### TASK BRIEF
Locate every line below that contains the word "ownRules" and copy it.

### RECORDS FOR PROCESSING
/-- A write of a reserved register by a requester that may write it, where the block's own rules name it not. -/
theorem judge_reserved (ho : 0x100 ≤ off) (hrow : regRow p off = none) (hr : rightOf s r p off = .full) (hi : inReset s (pageOwner s p) = false)
    (hrun : devRunning s = true) (hu : unpowered s p = false) (hb : (blockCheck s r p off v).all (· == none) = true)
    (hs : sensorDenied s p off v = false) (ht : p = testPage → off ≠ 0x104) :
    judge s r p off v false = if v = 0 then none else some .reservedSet := by
  have hd : writeDenied s r p off v = false := by
    have h20 : (off == 0x020) = false := beq_false_of_ne (by omega)
    have htest : (p == testPage && off == 0x104) = false := by
      simpa [Bool.and_eq_false_iff, imp_iff_not_or] using ht
    simp [writeDenied, hr, hrow, h20, hs, htest]
  have hown : (ownRules s r p off v).all (· == none) = true := by
    rw [ownRules, if_neg (by omega), if_neg (by omega)]
    exact hb
  have hbits : v &&& ~~~(writableBits p off) = v := by
    rw [writableBits_reserved (inWindow_eq_false (.inr ho)) hrow]
    exact BitVec.and_allOnes
  split
  · next hv =>
    rw [judge_not_inReset hd hi]
    refine firstReason_of_all_none ?_
    have hg : gateOpen s p off = true := by simp [gateOpen, hrun]
    have hc : (commonRules s r p off v).all (· == none) = true := by
      have h18 : off ≠ 0x018 := by omega
      simp [commonRules, hv, h18]
    have hst : (stateRules s p off).all (· == none) = true := by simp [stateRules, hg, hu]
    rw [List.all_append, List.all_append, hc, hown, hst]
    rfl
  · next hv =>
    refine judge_reservedSet hd hi (by omega) (fun st hst => ?_) (by rwa [hbits])
    simpa using List.all_eq_true.1 hown _ hst

theorem accept_reserved (ho : 0x100 ≤ off) (hrow : regRow p off = none) : accept s p off v = s := by
  rw [accept, if_neg (by omega), if_neg (by omega), inWindow_eq_false (.inr ho), hrow]
  rfl

/-- Settles O21: no row, so nothing is shown, latched, cleared or stored, and every bit is reserved. -/
theorem reservedRegisters : Obligations.ReservedRegisters := by
  intro s r p off h ho hrow hl hb
  have hw := inWindow_eq_false (off := off) (.inr ho)
  obtain ⟨hp, hlt, ha, hr, -, hi⟩ := id h
  refine ⟨?_, fun hfull hrun hu hcheck hs ht => ?_⟩
  · rw [exec_clearingRead_readable h, readLeaves_reserved hw hrow hb, readWord32_reserved hi hw hrow hl]
    rfl
  · have hj (v : Word) := judge_reserved (v := v) ho hrow hfull hi hrun hu (hcheck v) (hs v) ht
    refine ⟨?_, fun v hv => (hj v).trans (if_neg hv)⟩
    have hacc : Accepted s r p off 0 := ⟨hp, hlt, ha, hr, (hj 0).trans (if_pos rfl)⟩
    have he := exec_registerWrite (s := s) (r := r) (0 : Word) hp hlt
    rw [regWrite_accept hacc, accept_reserved ho hrow] at he
    exact he

/-! ### Writes (R9, R79) -/

/-- A write that no rule rejects (R104). -/
theorem exec_registerWrite_accepted (h : Accepted s r p off v) :
    exec (.registerWrite r (BitVec.ofNat 26 (regKey p off)) .b4 (v.setWidth 64)) s = .next (answer (accept s p off v) .ok 0) := by
  rw [exec_registerWrite v h.1 h.2.1, regWrite_accept h]

/-- A write of 64 bits is two of 32, the low address first. -/
theorem exec_registerWrite_wide {a : BitVec 26} (v : DWord) (hr : reaches s r = true) (ha : a.toNat % 8 = 0) :
    exec (.registerWrite r a .b8 v) s =
      let x := write32 s r a.toNat a.toNat (v.setWidth 32) false
      let y := write32 x.1 r (a.toNat + 4) (a.toNat + 4) ((v >>> 32).setWidth 32) false
      .next (answer y.1 (if x.2 = .ok then y.2 else x.2) 0) := by
  simp [exec, execRegisterWrite, busWrite, hr, ha]

/-- An accepted write of a writable register sets no reserved bit (R13, R104). -/
theorem writableBits_of_judge_none (h : judge s r p off v false = none) : v &&& ~~~(writableBits p off) = 0#32 := by
  by_contra hv
  have hd : writeDenied s r p off v = false := by
    by_contra hd
    rw [judge_denied (by simpa using hd)] at h
    cases h
  have hmem : some Status.reservedSet ∈ (if inReset s (pageOwner s p) then some Status.busyReset else none) ::
      (commonRules s r p off v ++ ownRules s r p off v ++ stateRules s p off) := by
    simp only [commonRules, if_pos (show v &&& ~~~(writableBits p off) ≠ 0 from hv)]
    simp
  rw [judge_not_denied hd] at h
  exact firstReason_ne_none hmem h

theorem regRow_errMask (p : Page) : regRow p 0x014 = some { name := "PG_ERRMASK", first := 0x014, rw := errMask p } := by
  simp [regRow, headerRows, rowHas]

theorem accept_errMask (s : State) (p : Page) (v : Word) :
    accept s p 0x014 v = setReg s p 0x014 ((regVal s p 0x014 &&& ~~~(errMask p)) ||| (v &&& errMask p)) := by
  rw [accept_header (by decide) (by decide) (by decide) (regRow_errMask p) (.inr (by decide))]
  have hrw (m : Word) : m ||| 0 = m := BitVec.or_zero
  have hw1c (x w : Word) : x &&& ~~~(w &&& 0 &&& ~~~(smGet 0 s.hwSet (regKey p 0x014))) = x := by
    have h0 : w &&& 0 &&& ~~~(smGet 0 s.hwSet (regKey p 0x014)) = 0 := by simp
    rw [h0]
    exact BitVec.and_allOnes
  simp only [storedBits, hrw, hw1c]

theorem and_eq_self_of_and_not {v m : Word} (h : v &&& ~~~m = 0#32) : v &&& m = v := by
  calc v &&& m = (v &&& m) ||| (v &&& ~~~m) := by rw [h, BitVec.or_zero]
    _ = v := by rw [← BitVec.and_or_distrib_left, BitVec.or_not_self, BitVec.and_allOnes]

/-- PG_ERRMASK takes the bits that name a flag (R91). -/
theorem errMask_stored {old m : Word} (h : v &&& ~~~m = 0#32) : ((old &&& ~~~m) ||| (v &&& m)) &&& m = v := by
  have hv := and_eq_self_of_and_not h
  have hm : ~~~m &&& m = 0#32 := BitVec.not_and_self m
  rw [hv, BitVec.and_or_distrib_right, hv, BitVec.and_assoc, hm, BitVec.and_zero, BitVec.zero_or]

/-! ### Denied reads (R97) -/

theorem denyRead_eq (s : State) (r : Req) (a : BitVec 26) : denyRead s r a.toNat =
    ctrAdd (rcPut s devPage 0x114 (BitVec.ofNat 32 (a.toNat + reqPart r * 2 ^ 26))) devPage 2 1 := by
  rw [denyRead, Nat.mod_eq_of_lt a.isLt]

theorem regVal_denyRead (s : State) (r : Req) (a : BitVec 26) :
    regVal (denyRead s r a.toNat) devPage 0x114 = BitVec.ofNat 32 (a.toNat + reqPart r * 2 ^ 26) := by
  rw [denyRead_eq, regVal_congr (ctrAdd_regs _ _ _ _)]
  exact regVal_rcEvent_same s devPage 0x114 _

theorem exec_deniedRead {a : BitVec 26} {z : AccSize} (hr : reaches s r = true) (hz : z ≠ .b8) (ha : a.toNat % sizeBytes z = 0)
    (hp : pageAt (a.toNat - a.toNat % 4) = some p) (hn : rightOf s r p (pageOff (a.toNat - a.toNat % 4)) = .none) :
    exec (.deniedRead r a z) s = .next (answer (denyRead s r a.toNat) .ownerDenied 0) := by
  have hread : read32 s r (a.toNat - a.toNat % 4) a.toNat = (denyRead s r a.toNat, .ownerDenied, 0) := by
    simp only [read32, hp, hn, if_true]
  cases z with
  | b8 => exact absurd rfl hz
  | _ =>
    simp only [exec, execDeniedRead, busRead, hr, ha, hread]
    simp

/-- A read that is not naturally aligned. -/
theorem busRead_misaligned {a : Nat} {z : AccSize} (hr : reaches s r = true) (ha : a % sizeBytes z ≠ 0) : busRead s r a z = answer s .range 0 := by
  simp [busRead, hr, ha]

/-! ### Clearing reads (R9, R12) -/

/-- What a clearing read leaves in the register: what the events of this tick alone left. -/
def leftByTick (s : State) (p : Page) (off : Nat) : Word :=
  match smFind s.rcTick (regKey p off) with
  | some x => x.2
  | none => 0

/-- The events' own words after such a read. -/
def tickWordsRead (s : State) (p : Page) (off : Nat) : SMap (Word × Word) :=
  match smFind s.rcTick (regKey p off) with
  | some x => smPut s.rcTick (regKey p off) (0, x.2)
  | none => s.rcTick

/-- An owner's read of a clearing register: it keeps what the events of this tick leave. -/
theorem readEffect_clearing {row : RegRow} (hi : inReset s (pageOwner s p) = false) (hrow : regRow p off = some row) (hrc : row.rc ≠ 0)
    (hw : inWindow off = false) (hu : (unpowered s p && decide (0x100 ≤ off)) = false) (h1 : ¬ (p.cls = .ptp ∧ off = 0x120))
    (h2 : ¬ (p.cls = .c ∧ off = 0x10C)) :
    readEffect s p off = { setReg s p off (leftByTick s p off) with rcTick := tickWordsRead s p off } := by
  have h2' : ¬ (p.cls = .c ∧ off = 0x10C ∧ !(unpowered s p)) := fun h => h2 ⟨h.1, h.2.1⟩
  have h3 : ¬ (row.rc = 0 ∨ inWindow off ∨ (unpowered s p && decide (0x100 ≤ off))) := by
    simpa [hw, hu] using hrc
  simp only [readEffect, hi, hrow, if_neg h1, if_neg h2', if_neg h3, Bool.false_eq_true, if_false]
  cases hx : smFind s.rcTick (regKey p off) with
  | none => simp only [leftByTick, tickWordsRead, hx, setReg]
  | some x => simp only [leftByTick, tickWordsRead, hx, setReg]

/-- The state of a page of another class than TICK's, or read elsewhere than at TIME_NS_LO, changes its latches alone. -/
theorem latchAll_frame (h : ¬ (p.cls = .tick ∧ off = 0x108)) : ∃ m, latchAll s r p off = { s with latch := m } := by
  rw [latchAll, if_neg h]
  exact ⟨_, rfl⟩

/-- No register of the TICK page is cleared by a read. -/
theorem not_timeNs_of_clearing {row : RegRow} (hrow : regRow p off = some row) (hrc : row.rc ≠ 0) : ¬ (p.cls = .tick ∧ off = 0x108) := by
  rintro ⟨hc, rfl⟩
  simp [regRow, blockRows, hc, tickRows, rowHas] at hrow
  exact hrc (by rw [← hrow]; rfl)

/-- An owner's clearing read of a register of the page: the state that it leaves. -/
theorem readLeaves_clearing {row : RegRow} (hi : inReset s (pageOwner s p) = false) (ho : isOwner s r p off = true) (hrow : regRow p off = some row)
    (hrc : row.rc ≠ 0) (hw : inWindow off = false) (hu : (unpowered s p && decide (0x100 ≤ off)) = false)
    (h1 : ¬ (p.cls = .ptp ∧ off = 0x120)) (h2 : ¬ (p.cls = .c ∧ off = 0x10C)) :
    ∃ m n, readLeaves s r p off = { setReg s p off (leftByTick s p off) with latch := m, rcTick := n } := by
  obtain ⟨m, hm⟩ := latchAll_frame (s := s) (r := r) (not_timeNs_of_clearing hrow hrc)
  have hn := readEffect_clearing (s := { s with latch := m }) hi hrow hrc hw hu h1 h2
  rw [readLeaves, if_pos ho, hm, hn]
  exact ⟨m, _, rfl⟩

theorem smGet_of_smFind_none {α : Type} (d : α) : ∀ {m : SMap α} {i : Nat}, smFind m i = none → smGet d m i = d := by
  intro m
  induction m with
  | nil => exact fun _ => rfl
  | cons x m ih =>
    intro i h
    obtain ⟨k, w⟩ := x
    rw [smFind_cons] at h
    rw [smGet_cons]
    split at h
    · cases h
    · next hk => rw [if_neg hk, ih h]

/-- PG_REJECT shows its record as it stands, where no event of this tick has changed it. -/
theorem readValue_pgReject (hi : inReset s (pageOwner s p) = false) (hn : smFind s.rcTick (regKey p 0x01C) = none) :
    readValue s p 0x01C = regVal s p 0x01C := by
  have hg : smGet (regVal s p 0x01C, (0 : Word)) s.rcTick (regKey p 0x01C) = (regVal s p 0x01C, 0) := smGet_of_smFind_none _ hn
  rw [readValue_header hi (by decide)]
  simp only [showWord, inWindow_eq_false (show 0x01C < 0x40 ∨ _ from .inl (by decide)), regRow_pgReject, headerView_pgReject, hg]
  exact BitVec.and_allOnes.trans BitVec.and_allOnes

/-- What a clearing read leaves, said as the statement has it. -/
theorem clearing_parts {m : SMap Word} {n : SMap (Word × Word)} {w : Word} {d : DWord} {t : State}
    (ht : t = answer { setReg s p off w with latch := m, rcTick := n } .ok d) :
    t.reply = ⟨.ok, d⟩ ∧ regVal t p off = w ∧ RegsBut [regKey p off] s t ∧
      t = { withBlock t s with reply := t.reply, latch := t.latch } := by
  subst ht
  exact ⟨rfl, regVal_setReg_same s p off w, regsBut_setReg (regsBut_refl _ s) (.head _) w, rfl⟩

### FINISHED TASK
  have hown : (ownRules s r p off v).all (· == none) = true := by
    rw [ownRules, if_neg (by omega), if_neg (by omega)]
      (commonRules s r p off v ++ ownRules s r p off v ++ stateRules s p off) := by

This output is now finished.